▶ **Exercise description**
Look below for the line that has "theorem State.report_walkers (p". Set down the lines from there through the line that has "theorem State.report_pins (p", exactly as written.

▶ **Data in this exercise**
-- ==== Sys2Proof/Certificates/Slice0/Obligations.lean ====
section
/-! DEFINITION. The statements for the provers: what the block does with its commands, by the numbered rules of the spec. -/

open Sys2Proof Sys2Proof.Machine

/-- Class INT (R514, R236, R239): each integer instruction at the front of its group completes with the word its row gives put into the
destination of every active thread, the group at its next instruction. -/
def Obligations.IntegerInstructionsComplete : Prop := ∀ (r : GRef) (f : Fields) (s : State) (g : Group),
  (s.fronts r 0 0x00 f g → exec (.iadd r f) s = .next (s.laneNext r g form2 f (fun j => [g.srcA f j + g.srcB f j])))
  ∧ (s.fronts r 0 0x01 f g → exec (.isub r f) s = .next (s.laneNext r g form2 f (fun j => [g.srcA f j - g.srcB f j])))
  ∧ (s.fronts r 0 0x02 f g → exec (.imul r f) s = .next (s.laneNext r g form2 f (fun j => [g.srcA f j * g.srcB f j])))
  ∧ (s.fronts r 0 0x03 f g → exec (.imulhi r f) s = .next (s.laneNext r g (formInt 0x03) f (fun j => [mulHi (decide (f.typ = 1)) (g.srcA f j) (g.srcB f j)])))
  ∧ (s.fronts r 0 0x04 f g → exec (.and r f) s = .next (s.laneNext r g form2 f (fun j => [g.srcA f j &&& g.srcB f j])))
  ∧ (s.fronts r 0 0x05 f g → exec (.or r f) s = .next (s.laneNext r g form2 f (fun j => [g.srcA f j ||| g.srcB f j])))
  ∧ (s.fronts r 0 0x06 f g → exec (.xor r f) s = .next (s.laneNext r g form2 f (fun j => [g.srcA f j ^^^ g.srcB f j])))
  ∧ (s.fronts r 0 0x07 f g → exec (.shl r f) s = .next (s.laneNext r g form2 f (fun j => [shlW (g.srcA f j) (g.srcB f j)])))
  ∧ (s.fronts r 0 0x08 f g → exec (.shr r f) s = .next (s.laneNext r g form2 f (fun j => [shrW (g.srcA f j) (g.srcB f j)])))
  ∧ (s.fronts r 0 0x09 f g → exec (.sar r f) s = .next (s.laneNext r g form2 f (fun j => [sarW (g.srcA f j) (g.srcB f j)])))
  ∧ (s.fronts r 0 0x0A f g → exec (.imin r f) s = .next (s.laneNext r g form2 f (fun j => [if (g.srcA f j).slt (g.srcB f j) then g.srcA f j else g.srcB f j])))
  ∧ (s.fronts r 0 0x0B f g → exec (.imax r f) s = .next (s.laneNext r g form2 f (fun j => [if (g.srcA f j).slt (g.srcB f j) then g.srcB f j else g.srcA f j])))
  ∧ (s.fronts r 0 0x0C f g → exec (.umin r f) s = .next (s.laneNext r g form2 f (fun j => [if (g.srcA f j).ult (g.srcB f j) then g.srcA f j else g.srcB f j])))
  ∧ (s.fronts r 0 0x0D f g → exec (.umax r f) s = .next (s.laneNext r g form2 f (fun j => [if (g.srcA f j).ult (g.srcB f j) then g.srcB f j else g.srcA f j])))
  ∧ (s.fronts r 0 0x0E f g → exec (.imad r f) s = .next (s.laneNext r g form3 f (fun j => [g.srcA f j * g.srcB f j + g.srcC f j])))
  ∧ (s.fronts r 0 0x0F f g → exec (.popc r f) s = .next (s.laneNext r g form1 f (fun j => [popcW (g.srcA f j)])))
  ∧ (s.fronts r 0 0x10 f g → exec (.clz r f) s = .next (s.laneNext r g form1 f (fun j => [clzW (g.srcA f j)])))
  ∧ (s.fronts r 0 0x11 f g → exec (.mov r f) s = .next (s.laneNext r g (formInt 0x11) f (fun j => [g.srcB f j])))
  ∧ (s.fronts r 0 0x12 f g → exec (.sel r f) s = .next (s.laneNext r g form2 f (fun j => [if (g.pred f.sc.toNat).getLsbD j then g.srcA f j else g.srcB f j])))
  ∧ (s.fronts r 0 0x13 f g → exec (.udiv r f) s = .next (s.laneNext r g form2 f (fun j => [udivW (g.srcA f j) (g.srcB f j)])))
  ∧ (s.fronts r 0 0x14 f g → exec (.urem r f) s = .next (s.laneNext r g form2 f (fun j => [uremW (g.srcA f j) (g.srcB f j)])))

/-- Class FLT (R286, R287): with `NAN_TRAP` = 0 each floating instruction completes with its rounded value in every active thread, in FP32
or in both halves. -/
def Obligations.FloatingInstructionsComplete : Prop := ∀ (r : GRef) (f : Fields) (s : State) (g : Group),
  (s.fronts r 1 0x00 f g → g.nanTrap = false → exec (.fadd r f) s = .next (s.laneNext r g (formF 2) f (fun j => [g.fltVal f (fun a b _ => toF32 (a.add b)) j])))
  ∧ (s.fronts r 1 0x01 f g → g.nanTrap = false → exec (.fsub r f) s = .next (s.laneNext r g (formF 2) f (fun j => [g.fltVal f (fun a b _ => toF32 (a.add b.neg)) j])))
  ∧ (s.fronts r 1 0x02 f g → g.nanTrap = false → exec (.fmul r f) s = .next (s.laneNext r g (formF 2) f (fun j => [g.fltVal f (fun a b _ => toF32 (a.mul b)) j])))
  ∧ (s.fronts r 1 0x03 f g → g.nanTrap = false → exec (.ffma r f) s = .next (s.laneNext r g (formF 3) f (fun j => [g.fltVal f (fun a b c => toF32 ((a.mul b).add c)) j])))
  ∧ (s.fronts r 1 0x04 f g → g.nanTrap = false → exec (.fmin r f) s = .next (s.laneNext r g (formF 2) f (fun j => [g.fltVal f (fun a b _ => toF32 (fMin a b)) j])))
  ∧ (s.fronts r 1 0x05 f g → g.nanTrap = false → exec (.fmax r f) s = .next (s.laneNext r g (formF 2) f (fun j => [g.fltVal f (fun a b _ => toF32 (fMax a b)) j])))
  ∧ (s.fronts r 1 0x06 f g → g.nanTrap = false → exec (.fabs r f) s = .next (s.laneNext r g (formF 1) f (fun j => [g.fltVal f (fun a _ _ => toF32 (fAbs a)) j])))
  ∧ (s.fronts r 1 0x07 f g → g.nanTrap = false → exec (.fneg r f) s = .next (s.laneNext r g (formF 1) f (fun j => [g.fltVal f (fun a _ _ => toF32 a.neg) j])))
  ∧ (s.fronts r 1 0x08 f g → g.nanTrap = false → exec (.frcp r f) s = .next (s.laneNext r g (formF 1) f (fun j => [g.fltVal f (fun a _ _ => fRcp a) j])))
  ∧ (s.fronts r 1 0x09 f g → g.nanTrap = false → exec (.frsq r f) s = .next (s.laneNext r g (formF 1) f (fun j => [g.fltVal f (fun a _ _ => fRsq a) j])))
  ∧ (s.fronts r 1 0x0A f g → g.nanTrap = false → exec (.fsqrt r f) s = .next (s.laneNext r g (formF 1) f (fun j => [g.fltVal f (fun a _ _ => toF32 a.sqrt) j])))
  ∧ (s.fronts r 1 0x0B f g → g.nanTrap = false → exec (.fdiv r f) s = .next (s.laneNext r g (formF 2) f (fun j => [g.fltVal f (fun a b _ => toF32 (a.div b)) j])))
  ∧ (s.fronts r 1 0x0C f g → g.nanTrap = false → exec (.ffloor r f) s = .next (s.laneNext r g (formF 1) f (fun j => [g.fltVal f (fun a _ _ => toF32 (fFloor a)) j])))
  ∧ (s.fronts r 1 0x0D f g → g.nanTrap = false → exec (.fceil r f) s = .next (s.laneNext r g (formF 1) f (fun j => [g.fltVal f (fun a _ _ => toF32 (fCeil a)) j])))
  ∧ (s.fronts r 1 0x0E f g → g.nanTrap = false → exec (.fexp2 r f) s = .next (s.laneNext r g (formF 1) f (fun j => [g.fltVal f (fun a _ _ => fExp2 a) j])))
  ∧ (s.fronts r 1 0x0F f g → g.nanTrap = false → exec (.flog2 r f) s = .next (s.laneNext r g (formF 1) f (fun j => [g.fltVal f (fun a _ _ => fLog2 a) j])))
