/-! ## `report` -/

@[simp] theorem State.report_pending (p : Option (Nat × Nat)) (e : Option Nat) (u : Nat) (c : Option Nat) : (s.report p e u c).pending = s.pending := by unfold State.report; rcases p with - | ⟨pg, n⟩ <;> rcases e with - | m <;> rcases c with - | i <;> simp
@[simp] theorem State.report_parBad (p : Option (Nat × Nat)) (e : Option Nat) (u : Nat) (c : Option Nat) : (s.report p e u c).parBad = s.parBad := by unfold State.report; rcases p with - | ⟨pg, n⟩ <;> rcases e with - | m <;> rcases c with - | i <;> simp
@[simp] theorem State.report_locked (p : Option (Nat × Nat)) (e : Option Nat) (u : Nat) (c : Option Nat) : (s.report p e u c).locked = s.locked := by unfold State.report; rcases p with - | ⟨pg, n⟩ <;> rcases e with - | m <;> rcases c with - | i <;> simp
@[simp] theorem State.report_hold (p : Option (Nat × Nat)) (e : Option Nat) (u : Nat) (c : Option Nat) : (s.report p e u c).hold = s.hold := by unfold State.report; rcases p with - | ⟨pg, n⟩ <;> rcases e with - | m <;> rcases c with - | i <;> simp
@[simp] theorem State.report_ten (p : Option (Nat × Nat)) (e : Option Nat) (u : Nat) (c : Option Nat) : (s.report p e u c).ten = s.ten := by unfold State.report; rcases p with - | ⟨pg, n⟩ <;> rcases e with - | m <;> rcases c with - | i <;> simp
@[simp] theorem State.report_tenBad (p : Option (Nat × Nat)) (e : Option Nat) (u : Nat) (c : Option Nat) : (s.report p e u c).tenBad = s.tenBad := by unfold State.report; rcases p with - | ⟨pg, n⟩ <;> rcases e with - | m <;> rcases c with - | i <;> simp
@[simp] theorem State.report_map (p : Option (Nat × Nat)) (e : Option Nat) (u : Nat) (c : Option Nat) : (s.report p e u c).map = s.map := by unfold State.report; rcases p with - | ⟨pg, n⟩ <;> rcases e with - | m <;> rcases c with - | i <;> simp
@[simp] theorem State.report_mapBad (p : Option (Nat × Nat)) (e : Option Nat) (u : Nat) (c : Option Nat) : (s.report p e u c).mapBad = s.mapBad := by unfold State.report; rcases p with - | ⟨pg, n⟩ <;> rcases e with - | m <;> rcases c with - | i <;> simp
@[simp] theorem State.report_host (p : Option (Nat × Nat)) (e : Option Nat) (u : Nat) (c : Option Nat) : (s.report p e u c).host = s.host := by unfold State.report; rcases p with - | ⟨pg, n⟩ <;> rcases e with - | m <;> rcases c with - | i <;> simp
@[simp] theorem State.report_hostWr (p : Option (Nat × Nat)) (e : Option Nat) (u : Nat) (c : Option Nat) : (s.report p e u c).hostWr = s.hostWr := by unfold State.report; rcases p with - | ⟨pg, n⟩ <;> rcases e with - | m <;> rcases c with - | i <;> simp
@[simp] theorem State.report_scene (p : Option (Nat × Nat)) (e : Option Nat) (u : Nat) (c : Option Nat) : (s.report p e u c).scene = s.scene := by unfold State.report; rcases p with - | ⟨pg, n⟩ <;> rcases e with - | m <;> rcases c with - | i <;> simp
@[simp] theorem State.report_codeErr (p : Option (Nat × Nat)) (e : Option Nat) (u : Nat) (c : Option Nat) : (s.report p e u c).codeErr = s.codeErr := by unfold State.report; rcases p with - | ⟨pg, n⟩ <;> rcases e with - | m <;> rcases c with - | i <;> simp
@[simp] theorem State.report_poison (p : Option (Nat × Nat)) (e : Option Nat) (u : Nat) (c : Option Nat) : (s.report p e u c).poison = s.poison := by unfold State.report; rcases p with - | ⟨pg, n⟩ <;> rcases e with - | m <;> rcases c with - | i <;> simp
@[simp] theorem State.report_ports (p : Option (Nat × Nat)) (e : Option Nat) (u : Nat) (c : Option Nat) : (s.report p e u c).ports = s.ports := by unfold State.report; rcases p with - | ⟨pg, n⟩ <;> rcases e with - | m <;> rcases c with - | i <;> simp
@[simp] theorem State.report_capC (p : Option (Nat × Nat)) (e : Option Nat) (u : Nat) (c : Option Nat) : (s.report p e u c).capC = s.capC := by unfold State.report; rcases p with - | ⟨pg, n⟩ <;> rcases e with - | m <;> rcases c with - | i <;> simp
@[simp] theorem State.report_stk (p : Option (Nat × Nat)) (e : Option Nat) (u : Nat) (c : Option Nat) : (s.report p e u c).stk = s.stk := by unfold State.report; rcases p with - | ⟨pg, n⟩ <;> rcases e with - | m <;> rcases c with - | i <;> simp
@[simp] theorem State.report_fetched (p : Option (Nat × Nat)) (e : Option Nat) (u : Nat) (c : Option Nat) : (s.report p e u c).fetched = s.fetched := by unfold State.report; rcases p with - | ⟨pg, n⟩ <;> rcases e with - | m <;> rcases c with - | i <;> simp
@[simp] theorem State.report_seqWait (p : Option (Nat × Nat)) (e : Option Nat) (u : Nat) (c : Option Nat) : (s.report p e u c).seqWait = s.seqWait := by unfold State.report; rcases p with - | ⟨pg, n⟩ <;> rcases e with - | m <;> rcases c with - | i <;> simp
@[simp] theorem State.report_cancels (p : Option (Nat × Nat)) (e : Option Nat) (u : Nat) (c : Option Nat) : (s.report p e u c).cancels = s.cancels := by unfold State.report; rcases p with - | ⟨pg, n⟩ <;> rcases e with - | m <;> rcases c with - | i <;> simp
@[simp] theorem State.report_queErrS (p : Option (Nat × Nat)) (e : Option Nat) (u : Nat) (c : Option Nat) : (s.report p e u c).queErrS = s.queErrS := by unfold State.report; rcases p with - | ⟨pg, n⟩ <;> rcases e with - | m <;> rcases c with - | i <;> simp
@[simp] theorem State.report_batches (p : Option (Nat × Nat)) (e : Option Nat) (u : Nat) (c : Option Nat) : (s.report p e u c).batches = s.batches := by unfold State.report; rcases p with - | ⟨pg, n⟩ <;> rcases e with - | m <;> rcases c with - | i <;> simp
@[simp] theorem State.report_tally (p : Option (Nat × Nat)) (e : Option Nat) (u : Nat) (c : Option Nat) : (s.report p e u c).tally = s.tally := by unfold State.report; rcases p with - | ⟨pg, n⟩ <;> rcases e with - | m <;> rcases c with - | i <;> simp
@[simp] theorem State.report_tallyErr (p : Option (Nat × Nat)) (e : Option Nat) (u : Nat) (c : Option Nat) : (s.report p e u c).tallyErr = s.tallyErr := by unfold State.report; rcases p with - | ⟨pg, n⟩ <;> rcases e with - | m <;> rcases c with - | i <;> simp
@[simp] theorem State.report_tallyPos (p : Option (Nat × Nat)) (e : Option Nat) (u : Nat) (c : Option Nat) : (s.report p e u c).tallyPos = s.tallyPos := by unfold State.report; rcases p with - | ⟨pg, n⟩ <;> rcases e with - | m <;> rcases c with - | i <;> simp
@[simp] theorem State.report_tallyStop (p : Option (Nat × Nat)) (e : Option Nat) (u : Nat) (c : Option Nat) : (s.report p e u c).tallyStop = s.tallyStop := by unfold State.report; rcases p with - | ⟨pg, n⟩ <;> rcases e with - | m <;> rcases c with - | i <;> simp
@[simp] theorem State.report_stamps (p : Option (Nat × Nat)) (e : Option Nat) (u : Nat) (c : Option Nat) : (s.report p e u c).stamps = s.stamps := by unfold State.report; rcases p with - | ⟨pg, n⟩ <;> rcases e with - | m <;> rcases c with - | i <;> simp
@[simp] theorem State.report_xc (p : Option (Nat × Nat)) (e : Option Nat) (u : Nat) (c : Option Nat) : (s.report p e u c).xc = s.xc := by unfold State.report; rcases p with - | ⟨pg, n⟩ <;> rcases e with - | m <;> rcases c with - | i <;> simp
@[simp] theorem State.report_faults (p : Option (Nat × Nat)) (e : Option Nat) (u : Nat) (c : Option Nat) : (s.report p e u c).faults = s.faults := by unfold State.report; rcases p with - | ⟨pg, n⟩ <;> rcases e with - | m <;> rcases c with - | i <;> simp
@[simp] theorem State.report_reports (p : Option (Nat × Nat)) (e : Option Nat) (u : Nat) (c : Option Nat) : (s.report p e u c).reports = s.reports := by unfold State.report; rcases p with - | ⟨pg, n⟩ <;> rcases e with - | m <;> rcases c with - | i <;> simp
@[simp] theorem State.report_contribs (p : Option (Nat × Nat)) (e : Option Nat) (u : Nat) (c : Option Nat) : (s.report p e u c).contribs = s.contribs := by unfold State.report; rcases p with - | ⟨pg, n⟩ <;> rcases e with - | m <;> rcases c with - | i <;> simp
@[simp] theorem State.report_locks (p : Option (Nat × Nat)) (e : Option Nat) (u : Nat) (c : Option Nat) : (s.report p e u c).locks = s.locks := by unfold State.report; rcases p with - | ⟨pg, n⟩ <;> rcases e with - | m <;> rcases c with - | i <;> simp
@[simp] theorem State.report_walkers (p : Option (Nat × Nat)) (e : Option Nat) (u : Nat) (c : Option Nat) : (s.report p e u c).walkers = s.walkers := by unfold State.report; rcases p with - | ⟨pg, n⟩ <;> rcases e with - | m <;> rcases c with - | i <;> simp
@[simp] theorem State.report_clock (p : Option (Nat × Nat)) (e : Option Nat) (u : Nat) (c : Option Nat) : (s.report p e u c).clock = s.clock := by unfold State.report; rcases p with - | ⟨pg, n⟩ <;> rcases e with - | m <;> rcases c with - | i <;> simp
@[simp] theorem State.report_dists (p : Option (Nat × Nat)) (e : Option Nat) (u : Nat) (c : Option Nat) : (s.report p e u c).dists = s.dists := by unfold State.report; rcases p with - | ⟨pg, n⟩ <;> rcases e with - | m <;> rcases c with - | i <;> simp
@[simp] theorem State.report_links (p : Option (Nat × Nat)) (e : Option Nat) (u : Nat) (c : Option Nat) : (s.report p e u c).links = s.links := by unfold State.report; rcases p with - | ⟨pg, n⟩ <;> rcases e with - | m <;> rcases c with - | i <;> simp
@[simp] theorem State.report_msgs (p : Option (Nat × Nat)) (e : Option Nat) (u : Nat) (c : Option Nat) : (s.report p e u c).msgs = s.msgs := by unfold State.report; rcases p with - | ⟨pg, n⟩ <;> rcases e with - | m <;> rcases c with - | i <;> simp
@[simp] theorem State.report_house (p : Option (Nat × Nat)) (e : Option Nat) (u : Nat) (c : Option Nat) : (s.report p e u c).house = s.house := by unfold State.report; rcases p with - | ⟨pg, n⟩ <;> rcases e with - | m <;> rcases c with - | i <;> simp
@[simp] theorem State.report_power (p : Option (Nat × Nat)) (e : Option Nat) (u : Nat) (c : Option Nat) : (s.report p e u c).power = s.power := by unfold State.report; rcases p with - | ⟨pg, n⟩ <;> rcases e with - | m <;> rcases c with - | i <;> simp
@[simp] theorem State.report_pins (p : Option (Nat × Nat)) (e : Option Nat) (u : Nat) (c : Option Nat) : (s.report p e u c).pins = s.pins := by unfold State.report; rcases p with - | ⟨pg, n⟩ <;> rcases e with - | m <;> rcases c with - | i <;> simp
@[simp] theorem State.report_twin (p : Option (Nat × Nat)) (e : Option Nat) (u : Nat) (c : Option Nat) : (s.report p e u c).twin = s.twin := by unfold State.report; rcases p with - | ⟨pg, n⟩ <;> rcases e with - | m <;> rcases c with - | i <;> simp
@[simp] theorem State.report_phase (p : Option (Nat × Nat)) (e : Option Nat) (u : Nat) (c : Option Nat) : (s.report p e u c).phase = s.phase := by unfold State.report; rcases p with - | ⟨pg, n⟩ <;> rcases e with - | m <;> rcases c with - | i <;> simp
@[simp] theorem State.report_freeCtr (p : Option (Nat × Nat)) (e : Option Nat) (u : Nat) (c : Option Nat) : (s.report p e u c).freeCtr = s.freeCtr := by unfold State.report; rcases p with - | ⟨pg, n⟩ <;> rcases e with - | m <;> rcases c with - | i <;> simp

end Sys2Proof.Machine
end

▶ **Output for this exercise**
@[simp] theorem State.report_walkers (p : Option (Nat × Nat)) (e : Option Nat) (u : Nat) (c : Option Nat) : (s.report p e u c).walkers = s.walkers := by unfold State.report; rcases p with - | ⟨pg, n⟩ <;> rcases e with - | m <;> rcases c with - | i <;> simp
@[simp] theorem State.report_clock (p : Option (Nat × Nat)) (e : Option Nat) (u : Nat) (c : Option Nat) : (s.report p e u c).clock = s.clock := by unfold State.report; rcases p with - | ⟨pg, n⟩ <;> rcases e with - | m <;> rcases c with - | i <;> simp
@[simp] theorem State.report_dists (p : Option (Nat × Nat)) (e : Option Nat) (u : Nat) (c : Option Nat) : (s.report p e u c).dists = s.dists := by unfold State.report; rcases p with - | ⟨pg, n⟩ <;> rcases e with - | m <;> rcases c with - | i <;> simp
@[simp] theorem State.report_links (p : Option (Nat × Nat)) (e : Option Nat) (u : Nat) (c : Option Nat) : (s.report p e u c).links = s.links := by unfold State.report; rcases p with - | ⟨pg, n⟩ <;> rcases e with - | m <;> rcases c with - | i <;> simp
@[simp] theorem State.report_msgs (p : Option (Nat × Nat)) (e : Option Nat) (u : Nat) (c : Option Nat) : (s.report p e u c).msgs = s.msgs := by unfold State.report; rcases p with - | ⟨pg, n⟩ <;> rcases e with - | m <;> rcases c with - | i <;> simp
@[simp] theorem State.report_house (p : Option (Nat × Nat)) (e : Option Nat) (u : Nat) (c : Option Nat) : (s.report p e u c).house = s.house := by unfold State.report; rcases p with - | ⟨pg, n⟩ <;> rcases e with - | m <;> rcases c with - | i <;> simp
@[simp] theorem State.report_power (p : Option (Nat × Nat)) (e : Option Nat) (u : Nat) (c : Option Nat) : (s.report p e u c).power = s.power := by unfold State.report; rcases p with - | ⟨pg, n⟩ <;> rcases e with - | m <;> rcases c with - | i <;> simp
@[simp] theorem State.report_pins (p : Option (Nat × Nat)) (e : Option Nat) (u : Nat) (c : Option Nat) : (s.report p e u c).pins = s.pins := by unfold State.report; rcases p with - | ⟨pg, n⟩ <;> rcases e with - | m <;> rcases c with - | i <;> simp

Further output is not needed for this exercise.